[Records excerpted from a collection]
/-- The commands of one channel; those with a `ch/ALL` field act on it alone. -/
theorem exec_agree (i : Instr) (hc : channelOf i = some c) : RunsAgree c (exec i) s (withArrays s a) := by
  cases i with
  | nop | errclr | foPrepare | foDesign | bqPrepare | psPrepare | efPrepare
  | gcSetthresh | gcSetratio | gcSetknee | gcCompute | gcRead | gsPrepare => cases hc
  | foReset sel =>
    match sel, hc with
    | .one _, rfl =>
      exact conclude_agree h <| alike_bind fun _ _ => alike_one <| alike_ok <|
        agree_setFo h (getElem?_onChannels_congr _ ha.fo)
  | foSetcoef sel sec =>
    match sel, hc with
    | .one _, rfl =>
      exact conclude_agree h <| alike_bind fun _ _ => alike_one <| alike_bind fun _ _ => alike_ok <|
        agree_setFo h (getElem?_onSections_congr sec _ ha.fo)
  | bqReset sel =>
    match sel, hc with
    | .one _, rfl =>
      exact conclude_agree h <| alike_bind fun _ _ => alike_one <| alike_ok <|
        agree_setBq h (getElem?_onChannels_congr _ ha.bq)
  | bqSettype sel sec type =>
    match sel, hc with
    | .one _, rfl =>
      exact conclude_agree h <| alike_bind fun _ _ => alike_one <| alike_bind fun _ _ => alike_ok <|
        agree_bqSetParam h ha sec _
  | bqSetfreq sel sec | bqSetq sel sec | bqSetgain sel sec =>
    match sel, hc with
    | .one _, rfl =>
      exact conclude_agree h <| alike_bind fun _ _ => alike_one <| alike_bind fun _ _ => alike_bind fun _ _ =>
        alike_ok <| agree_bqSetParam h ha sec _
  | bqSetcoef sel sec =>
    match sel, hc with
    | .one _, rfl =>
      exact conclude_agree h <| alike_bind fun _ _ => alike_one <| alike_bind fun _ _ => alike_ok <|
        agree_setBq h (getElem?_onSections_congr sec _ ha.bq)
  | psReset sel seeded =>
    match sel, hc with
    | .one _, rfl =>
      exact conclude_agree h <| alike_bind fun _ _ => alike_one <| alike_ok <|
        agree_setPs h (getElem?_onChannels_congr _ ha.ps)
  | psSettime sel | psSettarget sel =>
    match sel, hc with
    | .one _, rfl =>
      exact conclude_agree h <| alike_bind fun _ _ => alike_one <| alike_ok <|
        agree_drawn (agree_setPs h (getElem?_onChannels_congr _ ha.ps))
  | efReset sel | efSetattack sel | efSetrelease sel =>
    match sel, hc with
    | .one _, rfl =>
      exact conclude_agree h <| alike_bind fun _ _ => alike_one <| alike_ok <|
        agree_drawn (agree_setEf h (getElem?_onChannels_congr _ ha.ef))
  | gsReset sel seeded =>
    match sel, hc with
    | .one _, rfl =>
      exact conclude_agree h <| alike_bind fun _ _ => alike_one <| alike_ok <|
        agree_setGs h (getElem?_onChannels_congr _ ha.gs)
  | gsSetattack sel | gsSetrelease sel =>
    match sel, hc with
    | .one _, rfl =>
      exact conclude_agree h <| alike_bind fun _ _ => alike_one <| alike_ok <|
        agree_drawn (agree_setGs h (getElem?_onChannels_congr _ ha.gs))
  | foProcess => cases hc; exact execFoProcess_agree h ha
  | bqProcess => cases hc; exact execBqProcess_agree h ha
  | psNext => cases hc; exact execPsNext_agree h ha
  | efProcess => cases hc; exact execEfProcess_agree h ha
  | gsProcess => cases hc; exact execGsProcess_agree h ha
  | foReadcoef _ sec => cases hc; exact execFoReadcoef_agree h ha sec
  | foReadstate _ sec => cases hc; exact execFoReadstate_agree h ha sec
  | bqReadcoef _ sec => cases hc; exact execBqReadcoef_agree h ha sec
  | bqReadstate _ sec => cases hc; exact execBqReadstate_agree h ha sec
  | bqReadparam _ sec => cases hc; exact execBqReadparam_agree h ha sec
  | psRead => cases hc; exact execPsRead_agree h ha
  | psReadstage _ k => cases hc; exact execPsReadstage_agree h ha k
  | efRead => cases hc; exact execEfRead_agree h ha
  | gsRead => cases hc; exact execGsRead_agree h ha

end

/-- Settles O55: the second state is the first with other arrays that have the same element for the channel. -/
theorem otherChannelsAreNotObserved : Obligations.OtherChannelsAreNotObserved := by
  intro i s r c hc h
  obtain ⟨a, rfl, ha⟩ := (agreeOnChannel_iff c s r).1 h
  exact exec_agree h ha i hc

end Sys2Proof.Proofs
end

:: What you are asked to do ::
Output every entry word for word.

:: Output for this exercise ::
/-- The commands of one channel; those with a `ch/ALL` field act on it alone. -/
theorem exec_agree (i : Instr) (hc : channelOf i = some c) : RunsAgree c (exec i) s (withArrays s a) := by
  cases i with
  | nop | errclr | foPrepare | foDesign | bqPrepare | psPrepare | efPrepare
  | gcSetthresh | gcSetratio | gcSetknee | gcCompute | gcRead | gsPrepare => cases hc
  | foReset sel =>
    match sel, hc with
    | .one _, rfl =>
      exact conclude_agree h <| alike_bind fun _ _ => alike_one <| alike_ok <|
        agree_setFo h (getElem?_onChannels_congr _ ha.fo)
  | foSetcoef sel sec =>
    match sel, hc with
    | .one _, rfl =>
      exact conclude_agree h <| alike_bind fun _ _ => alike_one <| alike_bind fun _ _ => alike_ok <|
        agree_setFo h (getElem?_onSections_congr sec _ ha.fo)
  | bqReset sel =>
    match sel, hc with
    | .one _, rfl =>
      exact conclude_agree h <| alike_bind fun _ _ => alike_one <| alike_ok <|
        agree_setBq h (getElem?_onChannels_congr _ ha.bq)
  | bqSettype sel sec type =>
    match sel, hc with
    | .one _, rfl =>
      exact conclude_agree h <| alike_bind fun _ _ => alike_one <| alike_bind fun _ _ => alike_ok <|
        agree_bqSetParam h ha sec _
  | bqSetfreq sel sec | bqSetq sel sec | bqSetgain sel sec =>
    match sel, hc with
    | .one _, rfl =>
      exact conclude_agree h <| alike_bind fun _ _ => alike_one <| alike_bind fun _ _ => alike_bind fun _ _ =>
        alike_ok <| agree_bqSetParam h ha sec _
  | bqSetcoef sel sec =>
    match sel, hc with
    | .one _, rfl =>
      exact conclude_agree h <| alike_bind fun _ _ => alike_one <| alike_bind fun _ _ => alike_ok <|
        agree_setBq h (getElem?_onSections_congr sec _ ha.bq)
  | psReset sel seeded =>
    match sel, hc with
    | .one _, rfl =>
      exact conclude_agree h <| alike_bind fun _ _ => alike_one <| alike_ok <|
        agree_setPs h (getElem?_onChannels_congr _ ha.ps)
  | psSettime sel | psSettarget sel =>
    match sel, hc with
    | .one _, rfl =>
      exact conclude_agree h <| alike_bind fun _ _ => alike_one <| alike_ok <|
        agree_drawn (agree_setPs h (getElem?_onChannels_congr _ ha.ps))
  | efReset sel | efSetattack sel | efSetrelease sel =>
    match sel, hc with
    | .one _, rfl =>
      exact conclude_agree h <| alike_bind fun _ _ => alike_one <| alike_ok <|
        agree_drawn (agree_setEf h (getElem?_onChannels_congr _ ha.ef))
  | gsReset sel seeded =>
    match sel, hc with
    | .one _, rfl =>
      exact conclude_agree h <| alike_bind fun _ _ => alike_one <| alike_ok <|
        agree_setGs h (getElem?_onChannels_congr _ ha.gs)
  | gsSetattack sel | gsSetrelease sel =>
    match sel, hc with
    | .one _, rfl =>
      exact conclude_agree h <| alike_bind fun _ _ => alike_one <| alike_ok <|
        agree_drawn (agree_setGs h (getElem?_onChannels_congr _ ha.gs))
  | foProcess => cases hc; exact execFoProcess_agree h ha
  | bqProcess => cases hc; exact execBqProcess_agree h ha
  | psNext => cases hc; exact execPsNext_agree h ha
  | efProcess => cases hc; exact execEfProcess_agree h ha
  | gsProcess => cases hc; exact execGsProcess_agree h ha
  | foReadcoef _ sec => cases hc; exact execFoReadcoef_agree h ha sec
  | foReadstate _ sec => cases hc; exact execFoReadstate_agree h ha sec
  | bqReadcoef _ sec => cases hc; exact execBqReadcoef_agree h ha sec
  | bqReadstate _ sec => cases hc; exact execBqReadstate_agree h ha sec
  | bqReadparam _ sec => cases hc; exact execBqReadparam_agree h ha sec
  | psRead => cases hc; exact execPsRead_agree h ha
  | psReadstage _ k => cases hc; exact execPsReadstage_agree h ha k
  | efRead => cases hc; exact execEfRead_agree h ha
  | gsRead => cases hc; exact execGsRead_agree h ha

end

/-- Settles O55: the second state is the first with other arrays that have the same element for the channel. -/
theorem otherChannelsAreNotObserved : Obligations.OtherChannelsAreNotObserved := by
  intro i s r c hc h
  obtain ⟨a, rfl, ha⟩ := (agreeOnChannel_iff c s r).1 h
  exact exec_agree h ha i hc

end Sys2Proof.Proofs
end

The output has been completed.